All feedback is welcome!


----------



## tang daddy (Apr 21, 2010)

tank looks nice!!


----------



## budahrox (Apr 21, 2010)

Nice tank
Thanks for sharing.
Cheers!!


----------



## ngo911 (May 19, 2010)

Thanks! I think I will be scrapping the riccia and getting a diff carpet plant. Any suggestions for 2wpg, diy co2, and ei dosing?


----------



## neven (May 15, 2010)

good call on the riccia, i used to have some in my 10g foreground, the stuff always got lose and grew everywhere.

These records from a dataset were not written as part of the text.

/-- The firmware and the host's registers (R404-R407). -/
structure Firmware where
  gen : Byte := 0
  serial : Word := 0
  wbase : DWord := 0
  irqen : DWord := 0
  mbreq : Word := 0
  mbrsp : Word := 0
  mbevt : Word := 0
  reqBuf : List DWord := []
  rspBuf : List Byte := []
  evtBuf : List DWord := []
  /-- The vectors raised, in order (R403). -/
  msix : List Nat := []
  /-- The MSI-X table by 8-byte words, each vector masked at reset, and the pending-bit array (R405, log entry 81). -/
  vectors : List DWord := (List.replicate 65 [0, 0x100000000]).flatten
  pba : BitVec 65 := 0
  /-- The size of BAR2 as a power of two (R404). -/
  bar2 : Nat := 43
  /-- How the host's last read or AtomicOp completed (R262, R404). -/
  hostEnd : HostEnd := .success
  /-- What it returned; `none` before one, or where it did not complete with success. -/
  hostData : Option (List Byte) := none
  /-- It was marked as poisoned (R418). -/
  hostPoison : Bool := false
  /-- Physical address of the root table of each address space (R244). -/
  roots : Table Nat := []
  absent : List Absent := []
  /-- The frames that have been allocated, and so zeroed, and that no table maps yet: first address and length (R45). -/
  zeroed : List (Nat × Nat) := []
  held : List HeldFrame := []
  corrected : Nat := 0
  /-- Where the next trap frame and save area go (log entry 5). -/
  trapAddr : Nat := 0x27FF0000000
  saveAddr : Nat := 0x27000000000
  module : Nat := 0
  throttle : Bool := false
  cap : Bool := false
  /-- Test in progress: the quads left to test and the results so far (R424). -/
  test : Option (Word × List Nat × List Nat) := none
  /-- Partners that have reported for a pod gang, by PODG (R381). -/
  pods : Table (List PodEntry) := []
  deriving DecidableEq, Repr

/-- The issue group being issued: its core, its threads in ascending lane, and the length of their instruction. -/
structure Issue where
  core : Nat := 0
  threads : List TRef := []
  len : Nat := 0
  deriving DecidableEq, Repr

/-- What the environment chooses to happen next: a core issues, a thread falls through to a header, a part of the hardware
fails, or an event. -/
inductive Choice where
  | issue (core : Nat)
  | fall (t : TRef)
  /-- An FP32 unit of a core fails: its next checked result diverges from its shadow (R130). -/
  | flaw (core lane : Nat) (wrong : Word)
  /-- A bit of a Basin element changes and its residue does not (R327). -/
  | upset (basin key bit : Nat)
  /-- The `i`-th AtomicOp of a domain's coming event will complete with an error status (R265). -/
  | atomicFault (grp dom i : Nat)
  /-- A piece of a copy is moved in two: the `n` bytes at its start, and the rest (R274). -/
  | splitPiece (id k n : Nat)
  /-- An engine reads a byte of the source of a copy or a stream operation before the rest of its piece or element (R275,
  R307). -/
  | readAhead (stream : Bool) (id : Nat) (sp : Bool) (addr : Nat)
  /-- A fill of a core's instruction cache reads the byte at an offset of a block before the rest of it (R47). -/
  | fillAhead (core grp : Nat) (hdr : Word) (off : Nat)
  /-- A stream operation takes up to `n` elements or rows (R307). -/
  | streamAdvance (id n : Nat)
  /-- A launch record that waits at a queue is written (R39, R394). -/
  | launchEntry (queue : Nat)
  /-- A running record completes 32 rows (R341). -/
  | matrixUnit (core : Nat)
  /-- The domains of a launch's partner on another module have all committed a `.pod` step (R24). -/
  | podArrival (launch module : Nat) (top : Option Word) (own : Bool)
  /-- The host reads a register of BAR0 (R404, R405). -/
  | registerRead (off : Nat)
  /-- The host writes 4 bytes of BAR0 (R404, R405). -/
  | dwordWrite (off : Nat) (w : Word)
  /-- The host reads device memory through BAR2 (R404). -/
  | hostRead (link : Bool) (off len : Nat)
  /-- The host resizes BAR2 (R404). -/
  | resizeBar (log2 : Nat)
  /-- The firmware sets the module number from the pod configuration (R402). -/
  | moduleNumber (n : BitVec 7)
  /-- An output port grants one of the packets that wait at it (R399). -/
  | portGrant (port : Nat)
  /-- A packet that its output port has granted is delivered (R400). -/
  | packetDelivery (id : Nat)
  | event (e : Instr)
  deriving DecidableEq, Repr

/-- The module. -/
structure State where
  /-- The package cycle counter (R159). -/
  clk : DWord := 0
  mem : Memory := []
  /-- Poisoned lines: the bytes of each not written since (R418). -/
  poison : Table (BitVec 128) := []
  /-- Zero-pending ranges of frames: first byte and length (R255). -/
  zeroPend : List (Nat × Nat) := []
  /-- The bytes that commits have written while engines had landings to make, with the model's count at the last such commit
(R13). -/
  raced : Table Nat := []
  /-- The model's running counter of free values (log entry 1). -/
  free : Nat := 0
  /-- The model's running number for new objects. -/
  fresh : Nat := 0
  agenda : List Choice := []
  issue : Issue := {}
  ready : Ready := {}
  fw : Firmware := {}
  queues : List Queue := List.replicate 64 {}
  launches : Table Launch := []
  groups : Table Group := []
  cores : Table Core := []
  quads : Table Quad := []
  /-- Handed groups that wait at each die dispatcher, and killed groups first in order (R379, R420). -/
  dieQ : Table (List Waiting) := []
  /-- Spill queue of each die (R382). -/
  spill : Table (List Spawn) := []
  /-- Saved groups of each die, oldest save first (R383). -/
  savedQ : Table (List Nat) := []
  ticket : Nat := 0
  /-- The queue whose record was taken last (R373). -/
  lastQ : Nat := 63
  copies : Table Copy := []
  sops : Table SOp := []
  tiles : Table Tile := []
  basins : Table Basin := []
  ballocs : List BallocReq := []
  recs : Table MRec := []
  /-- Record numbers in the task queues, in the order they entered, and those that wait to enter (R340). -/
  taskQ : List Nat := []
  taskWait : List Nat := []
  arrays : Table MArray := []
  /-- Latch images of finished wld records, by record number (R337). -/
  images : Table Image := []
  remotes : Table Remote := []
  colls : Table Collective := []
  misses : List Miss := []
  stale : List Stale := []
  packets : List Packet := []
  deriving DecidableEq, Repr

/-- The module right after power-on reset (R425, R426): nothing is ready, no queue is open, no launch runs, memory
lists nothing.  The values the spec does not give are those of log entries 1 to 5. -/
def State.reset : State where

end Sys2Proof.Machine
end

I find glosso works fine in my mid light tank, just keep on trimming plants back that overshadow it, or move clumps out from the shadow a bit so they'll root nicely. Mines already grown together, and i was unsure if it would even take in my tank. Only thing is at the start you may think its not gettin enough light simply because it grows up, after a couple trimmings it'll stop if the light is fine.

You could try Marsilea drummondii, if the light isn't as much it'll simply throw out one leaf clovers instead of 4 leaf  still looks nice though

otherwise your stuck with grass imo. If you really want to try HC, you can try a clip on light with a cfl twister pointed down towards the foreground until it roots and grows out, then take the lamp away, once its established it should keep.


----------



## clintgv (May 6, 2010)

Awesome tank. Thanks for posting


----------



## Morainy (Apr 21, 2010)

*sigh* That is a beautiful planted tank, the kind of tank that I dream of. And your puffer is a charming fellow.


----------



## ngo911 (May 19, 2010)

Thanks everyone!

Neven, I think I might try glosso considering you have had success with it, and we have the same tank size. I think I would have better luck with glosso than with HC.


----------



## ngo911 (May 19, 2010)

Just an update on how the tank looks like now. Unfortunately, the L. Aromatica on the left side is dying and the Micranthemum Umbrosum didn't work as a carpet plant for me so those areas are looking bare. I did add a Red Tiger Lotus, Hygrophila Corymbosa Siamensis 53B, Hemianthus Micranthemoides though. I really like the green on the Hygrophila Corymbosa Siamensis 53B.


----------



## jam (Apr 28, 2010)

hey do you have any side pics of your puffer? that puffer has wierd patterns for a figure 8


----------



## ngo911 (May 19, 2010)

Maybe I'll try to take some tomrrow. Weird or not, I like him


----------



## monkE (Aug 4, 2010)

the tank looks amazing! nice job on scaping it


----------